**INSTRUCTIONS FOR THE TASK**
The lines to extract run from the first line of the entries through the line that contains "def State.grantLookup (s"; reproduce exactly those lines and no others.

**EXCERPTED DATA**
-- ==== Sys2Proof/Machine/Arbiter.lean ====
section
/-! DEFINITION. The arbiter of the bucket memory and the command BUCKET_ACCESS_GRANT (spec 05, §5.4). A read returns the
bucket, and a write takes effect, at the grant (R82; log 10). -/

namespace Sys2Proof.Machine

/-! ### What waits -/

/-- Whether the Port waits for a bucket read. -/
def Port.wantsAccess (p : Port) : Bool :=
  match p.resolution with
  | some r => r.phase == .wantRead || r.phase == .wantEscape
  | none => false

/-- Whether a unit waits at this phase. -/
def AccessPhase.waits : AccessPhase → Bool
  | .wantRead => true
  | .reading => false
  | .wantWrite _ _ _ => true
  | .writing => false

/-- Whether a unit of work waits for an access. -/
def Work.waits : Work → Bool
  | .walkStep _ _ _ _ phase => phase.waits
  | .settlePass _ _ phase => phase.waits
  | .blockStep _ _ _ writing => !writing
  | .fix _ phase => phase.waits

/-- Whether the scrubber waits for an access. -/
def Burst.waits (b : Burst) : Bool := b.phase == .wantRead || b.phase == .wantWrite

/-- Whether a snapshot waits for an access. -/
def SnapshotRecord.waits (r : SnapshotRecord) : Bool := !r.reading && decide (r.next < r.size)

/-- Whether the Walk Engine waits for an access. -/
def State.engineWaits (s : State) : Bool := s.engine.work.any Work.waits

/-- Whether the scrubber waits for an access. -/
def State.scrubWaits (s : State) : Bool := s.store.burst.any Burst.waits

/-- Whether a snapshot waits for an access. -/
def State.snapshotWaits (s : State) : Bool := s.store.snapshot.any SnapshotRecord.waits

/-! ### Grants -/

/-- An access of a bucket begins, with the bucket and its block's owner as they stand (R82, R100). -/
def State.beginAccess (s : State) (requester : Requester) (block offset : Nat) : State :=
  { s with store := { s.store with
      access := some { requester, wanted := true, bucket := s.bucket block offset, owner := s.owner block } } }

/-- The bucket that a hash selects in a group (R100). -/
def selectBucket (run : LiveRun) (hash : BitVec 16) : Nat := hash.toNat % run.fields.bucketSize

/-- The Port's bucket read is granted (R100, R104). -/
def State.grantLookup (s : State) (r : Resolution) : State :=
  let read (s : State) (v : Option LiveRun) (requester : Requester) (phase : ResolutionPhase) : State :=
    match v with
    | none => s
    | some run =>
      let b := selectBucket run r.lookup.hash
      let s := s.beginAccess requester (blockOf run.blocks b) (offsetOf b)
      { s with port := { s.port with resolution := some { r with phase } } }
  match r.phase with
  | .wantRead => read s r.view.group.live .lookup .reading
  | .wantEscape => read s (r.view.escape.bind (·.live)) .escape .readingEscape
  | .reading => s
  | .readingEscape => s

/-- The state with the unit in progress `w`. -/
def State.setWork (s : State) (w : Work) : State := { s with engine := { s.engine with work := some w } }

/-- The bucket `b` of a group's live run is accessed. -/
def State.beginLiveAccess (s : State) (requester : Requester) (g b : Nat) : State :=
  match s.liveRun g with
  | none => s
  | some run => s.beginAccess requester (blockOf run.blocks b) (offsetOf b)

/-- The last-written current member of bucket `b` of a group's live run. -/
def State.liveCurrent (s : State) (g b : Nat) : Nat :=
  match s.liveRun g with
  | none => 0
  | some run => (s.bucket (blockOf run.blocks b) (offsetOf b)).current

/-- A write of a walk step that changes the last-written current member raises the walk's buckets moved (R115). -/
def State.countMove (s : State) (u : Fin 32) (old new : Nat) : State :=
  if old = new then s else s.modifyWalk u fun w => { w with bucketsMoved := saturate 1048575 w.bucketsMoved }

/-- A bucket of a reservation is written by a block step, settled at this moment (R134). -/
def State.writeStagedBucket (s : State) (g position offset : Nat) : State :=
  match (s.group g).rebuild with
  | none => s
  | some b =>
    let k := b.blocks.getD position 0
    (s.setBucket k offset (b.staged.stagedBucket s.isUp s.shadowed (64 * position + offset))).beginAccess .blockStep k
      offset

/-- The Walk Engine's access is granted. -/
def State.grantEngine (s : State) (w : Work) : State :=
  match w with
  | .walkStep u g b converted .wantRead =>
    (s.beginLiveAccess .walkStep g b).setWork (.walkStep u g b converted .reading)
  | .walkStep u g b converted (.wantWrite home current found) =>
    (((s.writeLiveBucket g b home current (if found then some .walkStep else none)).countMove u (s.liveCurrent g b)
      current).beginLiveAccess .walkStep g b).setWork (.walkStep u g b converted .writing)
  | .settlePass g b .wantRead => (s.beginLiveAccess .settlePass g b).setWork (.settlePass g b .reading)
  | .settlePass g b (.wantWrite home current found) =>
    ((s.writeLiveBucket g b home current (if found then some .settlePass else none)).beginLiveAccess .settlePass g
      b).setWork (.settlePass g b .writing)
  | .blockStep g position offset false =>
    (s.writeStagedBucket g position offset).setWork (.blockStep g position offset true)
  | .fix item .wantRead => (s.beginAccess .fix item.block item.offset).setWork (.fix item .reading)
  | .fix item (.wantWrite home current _) =>
    ((s.writeLiveBucket item.group item.bucket home current (some item.foundBy)).beginAccess .fix item.block
      item.offset).setWork (.fix item .writing)
  | _ => s

/-- The scrubber's access is granted. Its write touches the bucket only while the block is still free (log 38). -/
def State.grantScrub (s : State) (b : Burst) : State :=
  let k := s.store.scrubCursor
  match b.phase with
  | .wantRead => (s.beginAccess .scrubRead k b.offset).setBurst (some { b with phase := .reading })
  | .wantWrite =>
    let s := if s.owner k = .free then s.setBucket k b.offset Bucket.reset else s
    (s.beginAccess .scrubWrite k b.offset).setBurst (some { b with phase := .writing })
  | .reading => s
  | .writing => s

/-- The snapshot's read is granted. -/
def State.grantSnapshot (s : State) (r : SnapshotRecord) : State :=
  (s.beginAccess .snapshot (blockOf r.blocks r.next) (offsetOf r.next)).setSnapshot (some { r with reading := true })

/-- The class-3 requester that is granted when both wait: the one that did not have the last class-3 grant, and before
any class-3 grant either (R82; log 5). Also answers the counter of open orders. -/
def alternate (last : Option Background) (count : Nat) : Background × Nat :=
  match last with
  | some .scrubber => (.snapshot, count)
  | some .snapshot => (.scrubber, count)
  | none => (if Config.openOrder count % 2 = 0 then .scrubber else .snapshot, count + 1)

/-- A class-3 access is granted, and remembered as the last one. -/
def State.grantBackground (s : State) (b : Background) : State :=
  let s := { s with store := { s.store with lastBackground := some b } }
  match b with
  | .scrubber => match s.store.burst with | some u => s.grantScrub u | none => s
  | .snapshot => match s.store.snapshot with | some r => s.grantSnapshot r | none => s

/-- The next access of class 3, if one waits (R82). -/
def State.grantClass3 (s : State) : State :=
  match s.scrubWaits, s.snapshotWaits with
  | true, true =>
    let (b, count) := alternate s.store.lastBackground s.openCount
    State.grantBackground { s with openCount := count } b
  | true, false => s.grantBackground .scrubber
  | false, true => s.grantBackground .snapshot
  | false, false => s

/-- The arbiter grants the next access to the first class that has one waiting (R82). -/
def State.grantNext (s : State) : State :=
  if s.port.wantsAccess then
    match s.port.resolution with
    | some r => s.grantLookup r
    | none => s
  else if s.engineWaits then
    match s.engine.work with
    | some w => s.grantEngine w
    | none => s
  else s.grantClass3

/-- BUCKET_ACCESS_GRANT (R82): while no access is in progress, the next one is granted. -/
def execBucketAccessGrant (s : State) : Host.Outcome State Fault Refusal :=
  match s.store.access with
  | some _ => .next s
  | none => .next s.grantNext.settleArea

end Sys2Proof.Machine
end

**RESPONSE TO THE TASK**
-- ==== Sys2Proof/Machine/Arbiter.lean ====
section
/-! DEFINITION. The arbiter of the bucket memory and the command BUCKET_ACCESS_GRANT (spec 05, §5.4). A read returns the
bucket, and a write takes effect, at the grant (R82; log 10). -/

namespace Sys2Proof.Machine

/-! ### What waits -/

/-- Whether the Port waits for a bucket read. -/
def Port.wantsAccess (p : Port) : Bool :=
  match p.resolution with
  | some r => r.phase == .wantRead || r.phase == .wantEscape
  | none => false

/-- Whether a unit waits at this phase. -/
def AccessPhase.waits : AccessPhase → Bool
  | .wantRead => true
  | .reading => false
  | .wantWrite _ _ _ => true
  | .writing => false

/-- Whether a unit of work waits for an access. -/
def Work.waits : Work → Bool
  | .walkStep _ _ _ _ phase => phase.waits
  | .settlePass _ _ phase => phase.waits
  | .blockStep _ _ _ writing => !writing
  | .fix _ phase => phase.waits

/-- Whether the scrubber waits for an access. -/
def Burst.waits (b : Burst) : Bool := b.phase == .wantRead || b.phase == .wantWrite

/-- Whether a snapshot waits for an access. -/
def SnapshotRecord.waits (r : SnapshotRecord) : Bool := !r.reading && decide (r.next < r.size)

/-- Whether the Walk Engine waits for an access. -/
def State.engineWaits (s : State) : Bool := s.engine.work.any Work.waits

/-- Whether the scrubber waits for an access. -/
def State.scrubWaits (s : State) : Bool := s.store.burst.any Burst.waits

/-- Whether a snapshot waits for an access. -/
def State.snapshotWaits (s : State) : Bool := s.store.snapshot.any SnapshotRecord.waits

/-! ### Grants -/

/-- An access of a bucket begins, with the bucket and its block's owner as they stand (R82, R100). -/
def State.beginAccess (s : State) (requester : Requester) (block offset : Nat) : State :=
  { s with store := { s.store with
      access := some { requester, wanted := true, bucket := s.bucket block offset, owner := s.owner block } } }

/-- The bucket that a hash selects in a group (R100). -/
def selectBucket (run : LiveRun) (hash : BitVec 16) : Nat := hash.toNat % run.fields.bucketSize

/-- The Port's bucket read is granted (R100, R104). -/
def State.grantLookup (s : State) (r : Resolution) : State :=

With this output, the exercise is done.